Dataset records
"""

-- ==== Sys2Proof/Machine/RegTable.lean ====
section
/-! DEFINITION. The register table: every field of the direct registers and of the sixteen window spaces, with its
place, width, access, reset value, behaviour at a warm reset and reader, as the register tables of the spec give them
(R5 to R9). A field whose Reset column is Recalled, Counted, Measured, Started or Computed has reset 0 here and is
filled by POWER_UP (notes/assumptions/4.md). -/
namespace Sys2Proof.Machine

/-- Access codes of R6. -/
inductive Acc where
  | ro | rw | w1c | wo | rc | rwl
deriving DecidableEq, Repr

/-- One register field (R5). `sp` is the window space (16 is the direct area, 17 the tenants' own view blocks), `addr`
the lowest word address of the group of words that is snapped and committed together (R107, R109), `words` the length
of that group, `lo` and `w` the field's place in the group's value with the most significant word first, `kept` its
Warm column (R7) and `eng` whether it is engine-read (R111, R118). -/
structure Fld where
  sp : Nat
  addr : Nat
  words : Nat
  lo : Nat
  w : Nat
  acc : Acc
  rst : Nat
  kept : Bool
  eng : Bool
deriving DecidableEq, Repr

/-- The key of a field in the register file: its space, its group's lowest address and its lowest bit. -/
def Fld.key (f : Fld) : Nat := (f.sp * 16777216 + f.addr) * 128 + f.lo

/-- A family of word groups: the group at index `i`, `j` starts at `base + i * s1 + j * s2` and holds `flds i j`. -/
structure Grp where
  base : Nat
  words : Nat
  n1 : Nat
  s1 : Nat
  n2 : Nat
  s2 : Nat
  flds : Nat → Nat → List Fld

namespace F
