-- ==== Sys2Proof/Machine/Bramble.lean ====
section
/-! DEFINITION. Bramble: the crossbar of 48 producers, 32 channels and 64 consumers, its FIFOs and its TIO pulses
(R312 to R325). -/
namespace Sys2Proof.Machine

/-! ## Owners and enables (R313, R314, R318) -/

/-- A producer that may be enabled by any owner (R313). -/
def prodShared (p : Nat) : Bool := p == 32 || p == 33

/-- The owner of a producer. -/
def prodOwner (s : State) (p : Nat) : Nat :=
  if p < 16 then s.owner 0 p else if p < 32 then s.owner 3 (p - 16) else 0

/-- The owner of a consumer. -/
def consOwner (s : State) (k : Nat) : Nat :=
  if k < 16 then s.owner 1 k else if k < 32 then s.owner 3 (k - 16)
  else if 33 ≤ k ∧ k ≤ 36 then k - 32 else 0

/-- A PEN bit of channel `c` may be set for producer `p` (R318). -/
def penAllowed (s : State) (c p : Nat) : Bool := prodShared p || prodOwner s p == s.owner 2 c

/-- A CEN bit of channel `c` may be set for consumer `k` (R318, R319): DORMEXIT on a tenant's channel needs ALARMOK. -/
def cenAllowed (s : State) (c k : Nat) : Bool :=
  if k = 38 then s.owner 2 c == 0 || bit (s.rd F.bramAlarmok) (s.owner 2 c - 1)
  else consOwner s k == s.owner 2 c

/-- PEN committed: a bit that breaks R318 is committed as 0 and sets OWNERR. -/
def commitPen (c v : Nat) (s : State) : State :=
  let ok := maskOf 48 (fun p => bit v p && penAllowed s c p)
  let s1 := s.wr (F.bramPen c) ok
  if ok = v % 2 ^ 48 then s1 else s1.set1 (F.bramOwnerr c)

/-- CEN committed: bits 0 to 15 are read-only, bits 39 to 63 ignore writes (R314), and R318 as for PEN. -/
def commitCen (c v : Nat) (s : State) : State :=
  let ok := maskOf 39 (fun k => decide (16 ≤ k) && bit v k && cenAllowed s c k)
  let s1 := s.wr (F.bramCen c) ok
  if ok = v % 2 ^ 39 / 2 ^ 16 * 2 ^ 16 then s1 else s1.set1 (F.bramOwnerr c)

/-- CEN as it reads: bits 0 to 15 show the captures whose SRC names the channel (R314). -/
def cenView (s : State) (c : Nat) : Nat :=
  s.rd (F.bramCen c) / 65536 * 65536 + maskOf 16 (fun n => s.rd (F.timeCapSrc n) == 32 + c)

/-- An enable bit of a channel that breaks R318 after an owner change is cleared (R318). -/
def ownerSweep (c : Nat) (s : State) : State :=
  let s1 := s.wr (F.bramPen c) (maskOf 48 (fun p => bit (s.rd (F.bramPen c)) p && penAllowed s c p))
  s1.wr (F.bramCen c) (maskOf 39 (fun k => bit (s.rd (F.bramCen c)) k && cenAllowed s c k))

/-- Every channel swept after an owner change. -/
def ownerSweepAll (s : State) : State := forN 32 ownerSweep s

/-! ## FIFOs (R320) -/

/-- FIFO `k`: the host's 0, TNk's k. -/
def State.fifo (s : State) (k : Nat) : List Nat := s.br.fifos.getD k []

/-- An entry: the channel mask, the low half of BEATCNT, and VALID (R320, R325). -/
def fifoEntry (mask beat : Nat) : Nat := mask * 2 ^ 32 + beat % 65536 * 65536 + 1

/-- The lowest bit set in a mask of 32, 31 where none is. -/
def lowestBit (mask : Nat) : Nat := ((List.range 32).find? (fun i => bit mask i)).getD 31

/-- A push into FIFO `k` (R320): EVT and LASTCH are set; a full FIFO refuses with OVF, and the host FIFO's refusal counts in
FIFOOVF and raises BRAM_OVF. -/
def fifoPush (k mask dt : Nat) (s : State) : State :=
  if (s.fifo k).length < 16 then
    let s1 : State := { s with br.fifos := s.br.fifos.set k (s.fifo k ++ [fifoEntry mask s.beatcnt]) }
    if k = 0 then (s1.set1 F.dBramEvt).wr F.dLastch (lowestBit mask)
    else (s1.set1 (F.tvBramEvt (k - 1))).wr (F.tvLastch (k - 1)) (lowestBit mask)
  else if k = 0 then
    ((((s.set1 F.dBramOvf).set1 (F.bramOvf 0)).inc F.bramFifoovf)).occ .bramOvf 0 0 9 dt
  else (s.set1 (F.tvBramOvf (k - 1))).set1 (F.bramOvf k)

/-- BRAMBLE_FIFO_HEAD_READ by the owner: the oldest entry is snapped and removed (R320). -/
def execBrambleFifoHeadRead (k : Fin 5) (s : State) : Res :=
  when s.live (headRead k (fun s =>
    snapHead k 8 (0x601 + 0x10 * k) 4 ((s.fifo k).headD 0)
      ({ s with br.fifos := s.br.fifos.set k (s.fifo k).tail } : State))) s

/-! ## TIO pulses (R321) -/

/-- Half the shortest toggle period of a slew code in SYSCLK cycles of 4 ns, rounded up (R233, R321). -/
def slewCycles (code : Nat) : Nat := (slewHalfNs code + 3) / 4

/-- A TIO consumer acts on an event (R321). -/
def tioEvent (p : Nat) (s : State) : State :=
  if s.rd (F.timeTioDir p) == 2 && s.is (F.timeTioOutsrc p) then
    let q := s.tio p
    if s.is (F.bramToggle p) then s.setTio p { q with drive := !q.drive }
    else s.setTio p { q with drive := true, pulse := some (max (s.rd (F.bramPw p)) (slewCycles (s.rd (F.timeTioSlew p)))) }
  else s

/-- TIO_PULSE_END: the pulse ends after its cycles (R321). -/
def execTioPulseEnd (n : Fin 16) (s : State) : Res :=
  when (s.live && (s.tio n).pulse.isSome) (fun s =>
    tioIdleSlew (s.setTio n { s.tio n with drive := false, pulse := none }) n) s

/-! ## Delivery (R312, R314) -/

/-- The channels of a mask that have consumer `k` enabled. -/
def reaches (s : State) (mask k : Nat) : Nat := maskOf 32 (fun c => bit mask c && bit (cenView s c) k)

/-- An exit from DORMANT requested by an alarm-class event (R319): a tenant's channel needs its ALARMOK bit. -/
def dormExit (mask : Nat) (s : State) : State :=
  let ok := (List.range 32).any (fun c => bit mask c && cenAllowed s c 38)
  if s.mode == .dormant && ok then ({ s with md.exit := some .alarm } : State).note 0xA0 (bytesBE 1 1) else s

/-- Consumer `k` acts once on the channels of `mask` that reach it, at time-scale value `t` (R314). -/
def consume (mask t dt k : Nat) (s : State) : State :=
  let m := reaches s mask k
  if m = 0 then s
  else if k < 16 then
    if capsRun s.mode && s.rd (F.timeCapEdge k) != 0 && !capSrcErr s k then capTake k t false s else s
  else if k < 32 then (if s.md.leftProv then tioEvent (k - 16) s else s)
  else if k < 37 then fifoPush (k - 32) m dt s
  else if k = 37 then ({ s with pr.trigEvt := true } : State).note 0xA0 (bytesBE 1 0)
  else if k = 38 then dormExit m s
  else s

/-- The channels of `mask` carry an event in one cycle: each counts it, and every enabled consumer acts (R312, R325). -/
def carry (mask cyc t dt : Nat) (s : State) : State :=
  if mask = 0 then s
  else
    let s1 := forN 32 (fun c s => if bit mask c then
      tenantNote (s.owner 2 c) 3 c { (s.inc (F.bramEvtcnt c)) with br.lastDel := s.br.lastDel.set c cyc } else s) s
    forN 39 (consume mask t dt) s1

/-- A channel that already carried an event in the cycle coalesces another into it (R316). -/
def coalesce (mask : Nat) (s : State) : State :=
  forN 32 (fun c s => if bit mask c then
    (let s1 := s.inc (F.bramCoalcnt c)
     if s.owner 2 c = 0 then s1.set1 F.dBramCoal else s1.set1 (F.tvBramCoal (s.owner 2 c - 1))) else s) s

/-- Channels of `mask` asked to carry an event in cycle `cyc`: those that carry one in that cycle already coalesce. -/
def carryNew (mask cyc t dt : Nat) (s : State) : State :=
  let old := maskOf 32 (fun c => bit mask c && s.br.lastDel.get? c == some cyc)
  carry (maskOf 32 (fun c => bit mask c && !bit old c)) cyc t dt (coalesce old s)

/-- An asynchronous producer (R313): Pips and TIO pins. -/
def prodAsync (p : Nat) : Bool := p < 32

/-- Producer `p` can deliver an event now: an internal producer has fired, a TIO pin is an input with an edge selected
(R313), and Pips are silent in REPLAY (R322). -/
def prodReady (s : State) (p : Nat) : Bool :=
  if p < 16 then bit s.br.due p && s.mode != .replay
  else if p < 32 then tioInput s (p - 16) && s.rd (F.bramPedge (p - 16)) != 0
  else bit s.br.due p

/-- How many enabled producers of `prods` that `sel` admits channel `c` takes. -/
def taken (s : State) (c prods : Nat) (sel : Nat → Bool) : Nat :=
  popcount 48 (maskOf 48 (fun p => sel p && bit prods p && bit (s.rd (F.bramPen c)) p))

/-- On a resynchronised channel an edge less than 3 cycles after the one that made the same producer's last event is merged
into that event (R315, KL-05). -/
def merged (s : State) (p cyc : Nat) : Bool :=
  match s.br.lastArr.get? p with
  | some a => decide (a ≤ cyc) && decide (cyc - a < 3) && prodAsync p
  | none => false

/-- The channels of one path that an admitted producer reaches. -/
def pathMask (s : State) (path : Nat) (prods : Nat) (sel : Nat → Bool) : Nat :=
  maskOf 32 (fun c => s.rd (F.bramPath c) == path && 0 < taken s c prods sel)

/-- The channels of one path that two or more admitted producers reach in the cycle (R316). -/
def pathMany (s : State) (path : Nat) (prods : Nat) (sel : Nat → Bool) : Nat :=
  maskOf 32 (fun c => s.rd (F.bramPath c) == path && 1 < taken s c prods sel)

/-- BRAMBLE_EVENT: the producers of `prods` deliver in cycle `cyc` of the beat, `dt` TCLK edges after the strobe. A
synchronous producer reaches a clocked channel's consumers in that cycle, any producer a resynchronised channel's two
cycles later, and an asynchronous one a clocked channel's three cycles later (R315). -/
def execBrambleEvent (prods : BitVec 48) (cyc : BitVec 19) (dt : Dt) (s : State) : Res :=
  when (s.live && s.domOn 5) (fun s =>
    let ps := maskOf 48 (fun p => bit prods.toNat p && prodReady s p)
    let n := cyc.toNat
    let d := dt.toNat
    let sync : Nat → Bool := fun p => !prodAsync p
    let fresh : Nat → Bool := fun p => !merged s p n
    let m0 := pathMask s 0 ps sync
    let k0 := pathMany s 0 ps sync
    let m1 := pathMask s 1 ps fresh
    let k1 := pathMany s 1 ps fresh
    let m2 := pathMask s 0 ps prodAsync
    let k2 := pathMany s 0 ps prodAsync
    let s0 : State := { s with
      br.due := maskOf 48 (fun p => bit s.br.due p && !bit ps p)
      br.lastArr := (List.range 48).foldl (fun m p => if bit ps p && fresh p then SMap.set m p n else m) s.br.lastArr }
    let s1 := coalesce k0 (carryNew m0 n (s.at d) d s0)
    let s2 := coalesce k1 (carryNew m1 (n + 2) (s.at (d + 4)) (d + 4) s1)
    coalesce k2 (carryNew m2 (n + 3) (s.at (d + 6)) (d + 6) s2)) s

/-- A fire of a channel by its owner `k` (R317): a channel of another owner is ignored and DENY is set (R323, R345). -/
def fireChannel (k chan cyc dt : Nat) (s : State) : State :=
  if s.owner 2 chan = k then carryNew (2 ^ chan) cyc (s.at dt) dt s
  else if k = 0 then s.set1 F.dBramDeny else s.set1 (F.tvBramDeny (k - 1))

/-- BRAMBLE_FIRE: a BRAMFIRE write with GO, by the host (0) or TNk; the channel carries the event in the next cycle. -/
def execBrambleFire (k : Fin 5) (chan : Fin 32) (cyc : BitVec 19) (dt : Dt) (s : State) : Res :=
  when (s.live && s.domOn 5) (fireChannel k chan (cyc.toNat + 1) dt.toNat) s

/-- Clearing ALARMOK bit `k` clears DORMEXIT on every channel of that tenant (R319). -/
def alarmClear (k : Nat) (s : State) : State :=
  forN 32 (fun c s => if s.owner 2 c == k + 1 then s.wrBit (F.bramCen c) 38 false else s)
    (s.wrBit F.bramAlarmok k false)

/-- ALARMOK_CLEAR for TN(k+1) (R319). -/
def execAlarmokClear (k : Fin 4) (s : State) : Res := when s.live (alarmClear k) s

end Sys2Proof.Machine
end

"""

## REQUIRED WORK
Scan the data above and report each line in which "fifoEntry" is present.

## ANSWER TO THE EXERCISE
def fifoEntry (mask beat : Nat) : Nat := mask * 2 ^ 32 + beat % 65536 * 65536 + 1
    let s1 : State := { s with br.fifos := s.br.fifos.set k (s.fifo k ++ [fifoEntry mask s.beatcnt]) }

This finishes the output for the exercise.